Shortly after that, one of the Diabetes Educators came in.  The grandfathers took Noah to the waiting room, my mom watched Michael, and Aaron, Claudia and I spent the rest of our day learning about Diabetes Type I and all of the rigors that go along with the disease.  We gave fake insulin injections to a patch of fake skin.  We tested out the blood glucose lancet-device and checked our own blood glucose levels.  We poured over the pamphlets and books and tried to be coherent when none of us had gotten much sleep within the past 24 hours. 

Around 4:00pm, we were moved from the Special Care floor to the Endocrine floor.  About this time, family members left and it was the three of us again.  We had a phenomenal view from our window of Birmingham. Michael liked to climb on the window sill and peer down down down at the street more than 9 stories below us.

The next morning, the endocrinologist came by again.  He told us we would get to go home that afternoon as long as the Diabetes Educator thought it was ok.  This was a day early in my mind but I longed to get out of there and get back to my son's comfort zone of his own house and own bed and own toys.  Shortly after the endocrinologist left, my in laws arrived.  They had dropped off Noah at my parents house earlier that morning.  My father-in-law kept Michael entertained while the Diabetes Educator came back and spent the morning teaching us more about this disease.  The Social Worker then came in to talk about their role in the "new normal" of our lives.  Then the nutritionist arrived and we talked about the diet needs of a toddler who loves carbs with every fiber of his being, is diabetic and allergic to strawberries. 
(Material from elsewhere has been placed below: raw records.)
/-- Values and metadata of a 2:4 tile (R129): row bytes of the value plane and of the metadata plane. -/
def sparseRows (w k : Nat) : Nat × Nat := (up16 (packedBytes w (k / 2)), up16 ((k / 4 + 1) / 2))

/-- The scale row stride of an Ndoum output in bytes (R111), as a quotient and a remainder. -/
def outScaleStride (w b stride : Nat) : Nat × Nat := (stride * 128 / (w * b), stride * 128 % (w * b))

/-- The scale-plane range of an Ndoum operand whose k runs along rows or down columns (R111). -/
def scaleRange (base stride k block other : Nat) (along : Bool) : Nat × Nat :=
  if along then planeRange base stride other (k / block) else planeRange base stride (k / block) other

/-- The ranges that a tile instruction reads, as offset and length with the descriptor word that places them; `e` is the finder's
entry count. -/
def TileD.reads (t : TileD) (d : List Nat) (e : Nat) : List (Nat × Nat × Nat) :=
  let wa := codeWidth t.fa
  let wb := codeWidth t.fb
  let strideA := dfield d 5 0 16 * 16
  let strideB := dfield d 8 0 16 * 16
  let a0 := dfield d 4 0 24
  let b0 := dfield d 7 0 24
  let sp (base w outer : Nat) : Nat × Nat :=
    let (v, m) := sparseRows w t.k
    (base, 64 + outer * v + outer * m)
  let a : Nat × Nat :=
    if t.sparse = 2 then (a0, packedBytes wa e)
    else if t.sparse = 1 && t.mode = 3 then sp a0 wa t.m
    else if t.transA then planeRange a0 strideA t.k (packedBytes wa (t.m * cxFactor t.viewA))
    else planeRange a0 strideA t.m (packedBytes wa (t.k * cxFactor t.viewA))
  let b : Nat × Nat :=
    if t.sparse = 1 && t.mode = 1 then sp b0 wb t.n
    else if t.transB then planeRange b0 strideB t.n (packedBytes wb (t.k * cxFactor t.viewB))
    else planeRange b0 strideB t.k (packedBytes wb (t.n * cxFactor t.viewB))
  let sa : List ((Nat × Nat) × Nat) := if codeNd t.fa then
      [(scaleRange (dfield d 6 0 24) (dfield d 5 16 16) t.k t.ba t.m (!t.transA), 6)] else []
  let sb : List ((Nat × Nat) × Nat) := if codeNd t.fb then
      [(scaleRange (dfield d 9 0 24) (dfield d 8 16 16) t.k t.bb t.n t.transB, 9)] else []
  let rows := if t.transC then t.n else t.m
  let cols := if t.transC then t.m else t.n
  let ci : List ((Nat × Nat) × Nat) := if t.init then [(planeRange (dfield d 12 0 24) (dfield d 11 0 16 * 16) rows (4 * cols), 12)] else []
  let me : List ((Nat × Nat) × Nat) := if t.sparse = 2 then [((dfield d 10 0 24, 16 + 4 * (t.m + 1) + 2 * e), 10)] else []
  let tm : List ((Nat × Nat) × Nat) := if t.tmask then
      [((dfield d 15 0 24, up16 (dfield d 15 0 24 + (t.m + 7) / 8) - dfield d 15 0 24 + (t.n + 7) / 8), 15)] else []
  ([((a, 4) : (Nat × Nat) × Nat), (b, 7)] ++ sa ++ sb ++ ci ++ me ++ tm).map (fun x => (x.1.1, x.1.2, x.2))

/-- The rows of a plane: offset and length of each, with a descriptor word. -/
def planeRows (base stride row w : Nat) (rows : List Nat) : List (Nat × Nat × Nat) := rows.map (fun r => (base + r * stride, row, w))

/-- The bytes that the loader reads, row by row, with the descriptor word that places them: of B on the finder's sparse path only the
rows that `marks` gives (R136). `e` is the finder's entry count. -/
def TileD.touches (t : TileD) (d : List Nat) (e : Nat) (marks : Option (List Nat)) : List (Nat × Nat × Nat) :=
  let plane (a f view stride : Nat) (trans : Bool) (inner : Nat) (ks : List Nat) : List (Nat × Nat × Nat) :=
    let w := codeWidth f
    if trans then planeRows (dfield d a 0 24) stride (packedBytes w (t.k * cxFactor view)) a (List.range inner)
    else planeRows (dfield d a 0 24) stride (packedBytes w (inner * cxFactor view)) a ks
  let scales (a stride block other : Nat) (along : Bool) : List (Nat × Nat × Nat) :=
    if along then planeRows (dfield d a 0 24) stride (t.k / block) a (List.range other)
    else planeRows (dfield d a 0 24) stride other a (List.range (t.k / block))
  let whole := t.reads d e
  let packed (a : Nat) : List (Nat × Nat × Nat) := whole.filter (fun r => r.2.2 == a)
  let la := if t.sparse = 2 || (t.sparse = 1 && t.mode = 3) then packed 4
    else plane 4 t.fa t.viewA (dfield d 5 0 16 * 16) (!t.transA) t.m (List.range t.k)
  let lb := if t.sparse = 1 && t.mode = 1 then packed 7
    else plane 7 t.fb t.viewB (dfield d 8 0 16 * 16) t.transB t.n (marks.getD (List.range t.k))
  let sa := if codeNd t.fa then scales 6 (dfield d 5 16 16) t.ba t.m (!t.transA) else []
  let sb := if codeNd t.fb then scales 9 (dfield d 8 16 16) t.bb t.n t.transB else []
  let rows := if t.transC then t.n else t.m
  let cols := if t.transC then t.m else t.n
  let ci := if t.init then planeRows (dfield d 12 0 24) (dfield d 11 0 16 * 16) (4 * cols) 12 (List.range rows) else []
  la ++ lb ++ sa ++ sb ++ ci ++ packed 10 ++ packed 15

/-- The ranges of cluster memory that a tile instruction writes. -/
def TileD.writes (t : TileD) (d : List Nat) : List (Nat × Nat × Nat) :=
  if t.route ≠ 0 then [] else
  let w := codeWidth t.fo
  let rows := if t.transC then t.n else t.m
  let cols := if t.transC then t.m else t.n
  let stride := dfield d 11 0 16
  if codeNd t.fo then
    let blocks := (cols + t.bo - 1) / t.bo
    let (r, l) := planeRange (dfield d 13 0 24) (stride * 16) rows (packedBytes w (blocks * t.bo))
    let (r', l') := planeRange (dfield d 14 0 24) (outScaleStride w t.bo stride).1 rows blocks
    [(r, l, 13), (r', l', 14)]
  else let (r, l) := planeRange (dfield d 13 0 24) (stride * 16) rows (packedBytes w cols); [(r, l, 13)]

/-! ### Values -/

/-- What an array element is: an exact value or an integer. -/
abbrev Cell := Fv × Int

/-- The value that an operand's element gives the multiplier under its view (R108), from its stored code. -/
def viewValue (f view code : Nat) : Cell :=
  match f with
  | 0 => let (hi, lo) := f32x3Split code; (decodeFp bf16 (if view = 1 then hi else lo), 0)
  | 6 => (Fv.fin false 0 0, if view = 3 then int16Hi code else int16Lo code)
  | 4 => (Fv.fin false 0 0, toSigned 8 code)
  | 5 => (Fv.fin false 0 0, (code % 256 : Nat))
  | _ => match fmtOfCode f with
    | some x => (decodeElem x code, 0)
    | none => (Fv.nan, 0)

/-- The position of an element among the stored ones of its row under a complex view (R108). -/
def viewIndex (view j : Nat) : Nat := if view = 5 then 2 * j else if view = 6 then 2 * j + 1 else j

namespace State

/-- The LPA of a cluster-memory offset (R31, R43). -/
def cmemLpa (c off : Nat) : Nat := 0xE0000000000 + c * 0x1000000 + off

/-- A byte of a cluster's memory. -/
def cbyte (s : State) (c off : Nat) : Nat := (s.peek (cmemLpa c off)).toNat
The Diabetes Educator brought us our prescriptions for all of the supplies Michael would need.  The hospital had a pharmacy, but they didn't supply insulin there.  So my father-in-law took the prescriptions for insulin and got them filled.  Aaron went down to the pharmacy to fill what he could of the rest of them-- the pharmacy was out of a lot of stuff.  The next day we would get the remaining prescriptions filled at our local pharmacy.  
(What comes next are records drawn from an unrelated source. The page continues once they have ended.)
-- ==== Sys2Proof/Machine/SnapRows.lean ====
section
/-! DEFINITION. The snapshot commands (R403, R404, R407, R408, R415, R418). -/

namespace Sys2Proof.Machine

namespace State

/-- A SNAPSHOT as its record gives it: whether it is a FILL, and the record resolved; or the code it fails with (R403, R404). -/
def snapParams (s : State) (p : Nat) (c : Cmd) : Except Nat (Bool × SnapRec) :=
  match s.readRecord p (s.addrOf p (c.w64 0x10)).2 128 with
  | .error code => .error code
  | .ok l =>
    let w (o : Nat) : Nat := rec32 l o
    let layers := (List.range 3).filter (fun k => (c.f 0x20 0 3).testBit k)
    let has (k : Nat) : Bool := layers.contains k
    let fill := bits (w 0) 0 2 = 1
    let img := rec64 l 0x10
    let blobBytes := bits (w 0x20) 0 13
    let stage := rec64 l 0x28
    let area := rec64 l 0x30
    let port := bits (w 0x38) 0 2
    let link := bits (w 0x38) 2 2
    if 2 ≤ bits (w 0) 0 2 || bits (w 0) 2 2 ≠ 0 || bits (w 0) 16 16 ≠ 0 || bits (w 0x20) 13 19 ≠ 0 || bits (w 0x24) 15 17 ≠ 0
        || bits (w 0x38) 4 28 ≠ 0 || bits (w 0x48) 4 28 ≠ 0 || bits (w 0x58) 12 4 ≠ 0 || bits (w 0x58) 28 4 ≠ 0 || ofLeBytes (l.drop 0x5C) ≠ 0
        || layers.isEmpty || img = 0 || img % 128 ≠ 0 || 0x1000000000 < img || 4096 < blobBytes || blobBytes % 8 ≠ 0
        || (fill && stage != 0) || (has 0 && (bits (w 0) 4 4 == 0 || bits (w 0) 8 8 == 0 || decide (2 ^ 44 ≤ area)))
        || (has 1 && (s.pcxRole port != 2 || decide (s.pcxLinks port ≤ link))) || (has 2 && !s.storeValid (bits (w 0x48) 0 4)) then
      .error 0x0102
    else match s.recAddrs p ([rec64 l 8, rec64 l 0x18] ++ (if stage = 0 then [] else [stage])) with
    | .error code => .error code
    | .ok as =>
      let stage := (as[2]?).getD 0
      let r : SnapRec := {
        layers := layers, dims := bits (w 0) 4 4, mask := bits (w 0) 8 8, job := w 4, src := as.headD 0, img := img, blob := (as[1]?).getD 0,
        blobBytes := blobBytes, capture := if bits (w 0x24) 14 1 = 1 then some (bits (w 0x24) 12 2 * 4096 + bits (w 0x24) 0 12) else none,
        stage := stage, area := area, port := port, link := link, fnsid := w 0x3C, flba := rec64 l 0x40, target := bits (w 0x48) 0 4,
        snsid := w 0x4C, slba := rec64 l 0x50, source := bits (w 0x58) 0 12, partner := bits (w 0x58) 16 12 }
      let areaBytes := 2 * popcount 8 r.mask * slotSize r
      let ranges := [(r.src, img), (r.blob, blobBytes)] ++ (if stage = 0 then [] else [(stage, img + 4096)])
        ++ (if has 0 then [(area, areaBytes)] else [])
      let perm (a n : Nat) (write : Bool) : Bool := n == 0 || (if write then s.writable p a n else s.translatesAll p a n 1)
      let meet := ranges.zipIdx.any (fun x => (ranges.take x.2).any (fun y => rangesMeet x.1.1 x.1.2 y.1 y.2))
      if meet || !perm r.src img fill || !perm r.blob blobBytes fill
          || (stage != 0 && (!perm stage (img + 4096) false || !perm stage (img + 4096) true)) || (has 0 && !s.translatesAll p area areaBytes 0x23)
          || r.capture.any (fun k => !s.ownsRegion p (k / 4096)) then .error 0x0802
      else .ok (fill, r)

/-- A waiting SAVE may run: no layer of it is in use or wanted by an earlier SAVE, and no FILL runs or came first (R408). -/
def saveReady (s : State) (p : Nat) (v : Save) : Bool :=
  let x := s.snapOf p
  !v.running && !(x.saves.takeWhile (fun y => y.idx != v.idx)).any (fun y => y.parts.any (fun l => !l.ended && v.r.layers.contains l.layer))
    && !x.fills.any (fun f => f.running || decide (f.idx < v.idx))

/-- A waiting FILL may run (R408, R418). -/
def fillReady (s : State) (p : Nat) (f : Fill) : Bool :=
  let x := s.snapOf p
  !f.running && (x.fills.head?.map Fill.idx) == some f.idx && !x.saves.any (fun v => v.running || decide (v.idx < f.idx))

/-- A FILL starts to run. -/
def fillStart (s : State) (p : Nat) (f : Fill) : State :=
  fillRun 40 p f.idx ((s.modFill p f.idx (fun f => { f with running := true })).fillProgress p f 2 0 0)

/-- Whether a FILL stands because a line waited (R244). -/
def fillStands (f : Fill) : Bool := f.running && !f.busy && (f.phase == 4 || f.phase == 7 || (f.phase == 0 && f.todo.headD 3 == 0))

/-- What waits and may run, starts (R408, R418); a FILL that stood for a line goes on. -/
def snapNext (s : State) (p : Nat) : State :=
  match (s.snapOf p).saves.find? (fun v => s.saveReady p v && !s.stageWaits p v.r) with
  | some v => s.saveRun p v
  | none => match (s.snapOf p).fills.find? (s.fillReady p) with
    | some f => s.fillStart p f
    | none => match (s.snapOf p).fills.find? fillStands with
      | some f => fillRun 40 p f.idx s
      | none => s

/-- A SAVE is accepted: it runs, or waits with its layers' blocks QUEUED (R407, R408); not before the lines that it stages may be read and written
(R244). -/
def saveAccept (s : State) (p : Nat) (c : Cmd) (r : SnapRec) (far : List Nat) : State :=
  let v : Save := { idx := c.idx, step := c.w64 0x18, r := r, far := far, running := false, stagePoison := false, captured := false,
                    partner := 0, entry := 0, parts := r.layers.map (fun l => { layer := l }) }
  if s.stageWaits p r then s else
  let x := s.snapOf p
  let s := (s.begin p 3 c).setSnap p { x with saves := x.saves ++ [v] }
  if s.saveReady p v then s.saveRun p v else
  r.layers.foldl (fun s l => s.saveBlock p l 1 0 0 0) s

/-- A FILL is accepted where one of the two blocks is free: it runs, or waits QUEUED (R418). -/
def fillAccept (s : State) (p : Nat) (c : Cmd) (r : SnapRec) : State :=
  let x := s.snapOf p
  match [0, 1].find? (fun b => !x.fills.any (fun f => f.block == b)) with
  | none => s
  | some b =>
    let f : Fill := { idx := c.idx, step := c.w64 0x18, r := r, block := b, running := false, todo := r.layers, phase := 0, busy := false,
                      hdrs := [none, none], slots := [], off := 0, fell := none }
    let s := (s.begin p 3 c).setSnap p { x with fills := x.fills ++ [f] }
    if s.fillReady p f then s.fillStart p f else s.fillProgress p f 1 0 0

end State

/-! ### The commands -/

/-- SNAPSHOT_SAVE (R407): the next command of stream X of partition `p`, if it is a SNAPSHOT that is no FILL. `far` holds, for each dimension,
the feed group of the device two hops away in bits 7-0 and whether the second port of that route is UP in bit 8, as the housekeeping firmware
has learnt them (R409). -/
def execSnapshotSave (p : Fin 4) (far : List Nat) (s : State) : Out :=
  .next (s.starting p.val 3 0x23 (fun c s => s.withRecord p.val (s.addrOf p.val (c.w64 0x10)).2 128 (fun t => match t.snapParams p.val c with
    | .error code => t.beginEnd p.val 3 c code
    | .ok (true, _) => s
    | .ok (false, r) => t.saveAccept p.val c r far)))

/-- SNAPSHOT_FILL (R415): the next command of stream X of partition `p`, if it is a SNAPSHOT that is a FILL. -/
def execSnapshotFill (p : Fin 4) (s : State) : Out :=
  .next (s.starting p.val 3 0x23 (fun c s => s.withRecord p.val (s.addrOf p.val (c.w64 0x10)).2 128 (fun t => match t.snapParams p.val c with
    | .error code => t.beginEnd p.val 3 c code
    | .ok (true, r) => t.fillAccept p.val c r
    | .ok (false, _) => s)))

/-- SNAPSHOT_LAYER_END (R407) of layer `l` of the SAVE with index `idx`. -/
def execSnapshotLayerEnd (p : Fin 4) (idx : W32) (l : Fin 3) (s : State) : Out := .next (s.layerEnded p.val idx.toNat l.val)

/-- SNAPSHOT_QUEUED_START (R408, R418). -/
def execSnapshotQueuedStart (p : Fin 4) (s : State) : Out := .next (s.snapNext p.val)

end Sys2Proof.Machine
end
We made special provisions for Michael to eat supper in the hospital so that we could get one last tutorial of checking his blood sugar and giving him his insulin before we hit the road for our hour and a half car ride.  We had a bag of ice brought to us so that we could keep the unopened insulin cold on our ride home.  Once in the car, Michael fell asleep nearly instantaneously.  He knew we were on our way home.

This is a good stopping place for now.  I'll post pictures of Michael's hospital visit soon. 
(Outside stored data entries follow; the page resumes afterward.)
-- ==== Sys2Proof/Machine/Work.lean ====
section
/-! DEFINITION. Ending a partition's work: power domains of clusters and region fabrics (R24, R25, R482, R485), context kill (R191, R286,
R295), and the management responses of the hub (R289). -/

namespace Sys2Proof.Machine

/-! ### The number of a register (see `regKey`) -/

/-- The kind code of a register's number. -/
def keyKind (k : Nat) : Nat := k / 0x1000000 / 256 / 16
/-- The partition page set of a register's number. -/
def keyPart (k : Nat) : Nat := k / 0x1000000 / 256 % 16
/-- The instance of a register's number. -/
def keyInst (k : Nat) : Nat := k / 0x1000000 % 256
/-- The offset of a register's number. -/
def keyOff (k : Nat) : Nat := k % 0x1000000

/-- Whether a register of the file is lost when cluster or region domain `d` is switched off (R25, R28): all but the performance counters,
UNIT_CONFIG and ARR_DENSITY_THRESH. -/
def lostKey (d k : Nat) : Bool :=
  let c := keyKind k
  let o := keyOff k
  let inCluster := (c == Kind.unit.code && keyInst k / 4 == d) ||
    ((c == Kind.arr.code || c == Kind.vec.code || c == Kind.cmem.code) && keyInst k == d)
  let inRegion := (c == Kind.ctr.code || c == Kind.fen.code) && keyInst k + 32 == d
  let kept := ((c == Kind.unit.code || c == Kind.arr.code) && o == 0x14)
    || (decide (0x100 ≤ o ∧ o < 0x1000) && !(c == Kind.ctr.code && o == 0x100))
  ((decide (d < 32) && inCluster) || inRegion) && !kept

namespace State

/-- The domain of cluster `c` switched off: its memory and its units, array and vector engine lose their contents (R25), with the low words held for
their registers; the read latches of R9 stay (DESIGN CHOICE, notes/assumptions/125.md). -/
def clusterOff (s : State) (c : Nat) : State :=
  if !s.domOn c then s else
  let lo := cmemLpa c 0
  let hi := cmemLpa (c + 1) 0
  let s := s.setDomain c false
  { s with
    mem := s.mem.dropIf (fun a => decide (lo ≤ a) && decide (a < hi))
    cpoison := s.cpoison.dropIf (fun a => decide (lo / 8 ≤ a) && decide (a < hi / 8))
    banks := s.banks.dropIf (fun b => b / 64 == c)
    units := s.units.dropIf (fun u => u / 4 == c)
    slots := s.slots.dropIf (fun u => u / 4 == c)
    halts := s.halts.dropIf (fun u => u / 4 == c)
    groups := s.groups.dropIf (fun k => k / 128 == c)
    teams := s.teams.dropIf (fun k => k == c)
    arrays := s.arrays.dropIf (fun k => k == c)
    vecs := s.vecs.dropIf (fun k => k == c)
    regs := s.regs.dropIf (lostKey c)
    held := s.held.dropIf (lostKey c) }

/-- The counters and fences of region `r` as at CONTEXT_CREATE (R271, R281). -/
def freshRegion (s : State) (r : Nat) : State :=
  { s with
    ctrs := s.ctrs.dropIf (fun k => k / 4096 == r)
    ctrQ := s.ctrQ.dropIf (fun k => k == r)
    fences := s.fences.dropIf (fun k => k / 1024 == r) }

/-- The fabric domain of region `r` switched off: its counters and fences are lost (R25). -/
def regionOff (s : State) (r : Nat) : State :=
  if !s.domOn (32 + r) then s else
  let s := (s.setDomain (32 + r) false).freshRegion r
  { s with ctrDbg := s.ctrDbg.dropIf (fun k => k == r), regs := s.regs.dropIf (lostKey (32 + r)), held := s.held.dropIf (lostKey (32 + r)) }

/-- The domains of a partition without a context go off (R482). -/
def contextPowerOff (s : State) (p : Nat) : State :=
  (s.regionsOf p).foldl State.regionOff ((s.clustersOf p).foldl State.clusterOff s)

/-- Every compute unit of a partition stops: groups, teams, tile and vector instructions are gone, with the accumulates of an abandoned tile
instruction that no slice has accepted: an accepted one holds or awaits its line until its result is written (R240). The fault records stay (R143,
R191, R192). -/
def stopUnits (s : State) (p : Nat) : State :=
  let s := (s.unitsOf p).foldl (fun s u =>
    s.setUnit u { s.unit u with tileQ := [], vecQ := [], vecLink := none, stopped := false, events := 0 }) s
  let cs := s.clustersOf p
  { s with
    ops := s.ops.filter (fun (e : Nat × Option MemOp) => !(e.2.any (fun o => o.fromTile && cs.contains (o.unit - 256) && !o.filling && !o.queued)))
    halts := s.halts.dropIf (fun u => cs.contains (u / 4))
    groups := s.groups.dropIf (fun k => cs.contains (k / 128))
    teams := s.teams.dropIf (fun k => cs.contains k)
    arrays := cs.foldl (fun m c => m.set {} c { m.get {} c with held := none, runs := [], images := [] }) s.arrays
    vecs := cs.foldl (fun m c => m.set {} c { m.get {} c with run := none, done := [], full := none }) s.vecs }

/-- Whether a request serves a command of partition `p`, not a lane of a thread. -/
def ofCommand (p : Nat) : Requester → Bool
  | .lane _ _ => false
  | .copyWrite q _ _ | .copyRead q _ _ _ | .permute q _ _ _ | .snapWrite q _ | .snapRead q _ _ _ => q == p

/-- Whether an entry of channel `vc` that has not begun to leave is a request of a command of partition `p`. -/
def unsentOf (p : Nat) (x : Glp) (vc : Nat) (e : TxEntry) : Bool :=
  vc != 0 && vc != 5 && !e.fwd && !e.begun && !e.resp && match x.tags.get .free (bits (e.slots.headD 0) 86 12) with
    | .used w _ => ofCommand p w
    | _ => false

/-- The requests of the commands of a partition that a port holds and that have not begun to leave are dropped, and their tags are free (R295, R419). -/
def unsend (p : Nat) (x : Glp) : Glp :=
  let gone := (x.txq.map (fun q => q.2.filter (unsentOf p x q.1))).flatten
  { x with reqQ := x.reqQ.filter (fun r => !ofCommand p r.1)
           txq := x.txq.map (fun q => (q.1, q.2.filter (fun e => !unsentOf p x q.1 e)))
           tags := gone.foldl (fun m e => m.set .free (bits (e.slots.headD 0) 86 12) .free) x.tags }

/-- A request of partition `p` that answers no command of a later context. -/
def orphanReq (p : Nat) (r : Requester) : Requester :=
  if !ofCommand p r then r else
  match r with
  | .lane o l => .lane o l
  | .copyWrite q st _ => .copyWrite q st noCmd
  | .copyRead q st _ d => .copyRead q st noCmd d
  | .permute q st _ n => .permute q st noCmd n
  | .snapWrite q _ => .snapWrite q noCmd
  | .snapRead q _ w o => .snapRead q noCmd w o

/-- A tag whose request answers no command of a later context. -/
def orphanTag (p : Nat) : Tag → Tag
  | .free => .free
  | .withheld => .withheld
  | .used who t => .used (orphanReq p who) t

/-- What is still on its way when a context ends belongs to no group or command of a later one. -/
def orphan (s : State) (p : Nat) : State :=
  let gone (o : MemOp) : MemOp :=
    if o.part = p && !o.housekeeping then { o with slot := o.slot + 0x100000, cmd := noCmd, keepL1 := false } else o
  let ops := s.ops.map (fun (e : Nat × Option MemOp) => (e.1, e.2.map gone))
  let ports := s.ports.map (fun (e : Nat × Glp) =>
    (e.1, { e.2 with tags := e.2.tags.map (fun (t : Nat × Tag) => (t.1, orphanTag p t.2)) }))
  { s with ops := ops, ports := ports }

/-- The commands of a partition's streams are abandoned: no completion word is written, no reference released, links are not followed (R295,
R436). -/
def abandon (s : State) (p : Nat) (halted : Str → Str) : State :=
  let s := (List.range 4).foldl (fun s st => s.setStr p st (halted { s.str p st with cmds := [], span := none, skipping := false })) s
  let ports := s.ports.map (fun (e : Nat × Glp) => (e.1, unsend p e.2))
  { s.setCtx p { s.ctxOf p with ready := [], xq := [] } with ports := ports }

/-- Whether stream `st` has a parsed command that owes fence `k`: in flight, or complete with its signal held back in a span (R98, R286). -/
def owesFence (s : State) (p st k : Nat) : Bool :=
  let x := s.str p st
  x.cmds.any (fun c => c.owes && c.fence == k) || x.span.any (fun z => z.deferred.any (fun d => d.1 == k))

/-- The PENDING fences of a partition, by region and number. -/
def pendingFences (s : State) (p : Nat) : List Nat :=
  (s.fences.filter (fun (e : Nat × Fence) => e.2.state == 1 && s.partOfRegion (e.1 / 1024) == p)).map Prod.fst

/-- Every PENDING fence enters FAULTED with a code, naming no command and the lowest stream that owes it (R286). -/
def faultPending (s : State) (p code : Nat) : State :=
  (s.pendingFences p).foldl (fun s k =>
    s.fenceFault p k code (((List.range 4).find? (fun st => s.owesFence p st k)).getD 0) 0xFFFFFFFF false) s

/-- A context kill with its first-fault record (R191, R277, R286, R295). -/
def kill (s : State) (p : Nat) (r : FaultRec) : State :=
  if (s.ctxOf p).state ≠ 1 || s.prtState p == 4 then s else
  let s := s.setCtx p { s.ctxOf p with state := 2, firstFault := r }
  let s := (s.stopUnits p).abortCollectives p 0x0301
  let s := s.abortSnaps p 0x0301
  let s := (s.faultPending p 0x0301).abandon p (fun x => { x with stopped := true })
  let s := { s with faultQ := s.faultQ.set [] p [] }
  s.post p 0x0002 0 0 0 (bits (faultBits r) 0 64) r.pc

/-- The objects of a partition are freed: each generation advances (R296, R315). -/
def freeAll (s : State) (p : Nat) : State := (s.liveObjs p).foldl (fun s i => s.freeObj p i) s

/-- A partition returns to NONE; what only a context has is cleared, its number is kept (R292, R294). -/
def endContext (s : State) (p : Nat) : State :=
  let c := s.ctxOf p
  let s := s.setCtx p { num := c.num, firstFault := c.firstFault, numWr := c.numWr, numSeq := c.numSeq, inter := c.inter, conc := c.conc }
  let s := s.orphan p
  { s with strs := s.strs.dropIf (fun k => k / 4 == p), faultQ := s.faultQ.set [] p [] }

/-! ### Queue pairs of a partition that refuses (R449) -/

/-- Every queue pair of a partition enters error and is freed (R449); the cause is the partition's (R446). -/
def freeQps (s : State) (p : Nat) : State :=
  let s := (s.qps.filter (fun (e : Nat × Qp) => e.2.part == p && qpUsed e.2)).foldl (fun s e => s.qpFail e.1 4) s
  { s with mgmt := s.mgmt.set [] p [] }

end State

end Sys2Proof.Machine
end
Thanks for taking the time to read this super long post of my thoughts as a mom.  I'm still overwhelmed at times with the relentlessness of this disease.  If I could bear this burden myself and remove it from Michael, I would do so in a heartbeat.  I'll continue to blog about our journey, if not for Michael's sake when he's older, then possibly for the sake of some other family with a toddler who is diagnosed.  There's so little out there for these young ones.  If I can share the little info we are gathering here and there, I would hope that it would help some other family out there who might be reading this.
 

 

Wednesday, September 17, 2014

Noah: 8 Months

Goodness Gracious!  Noah is already 8 months old!


Dearest Little Noah,

You are growing so quickly!  You are already 8 months, one week, and one day old!  (But who's counting, right?)  You're a gem and I'm so glad that God saw fit to add your smiley self to our family!

Your hair is coming in thick with a bit of a wave.  It's the lightest brown and some might call it dark blonde.  Michael likes to brush your hair and he parts it on the right side and gives you a left-ward swoop in the front.  Darling, just darling.  :)

You have the biggest blue eyes.  People are captivated by them!  You'll be a charmer with the ladies to be sure.  But let's wait until you're in your twenties, ok?  ;)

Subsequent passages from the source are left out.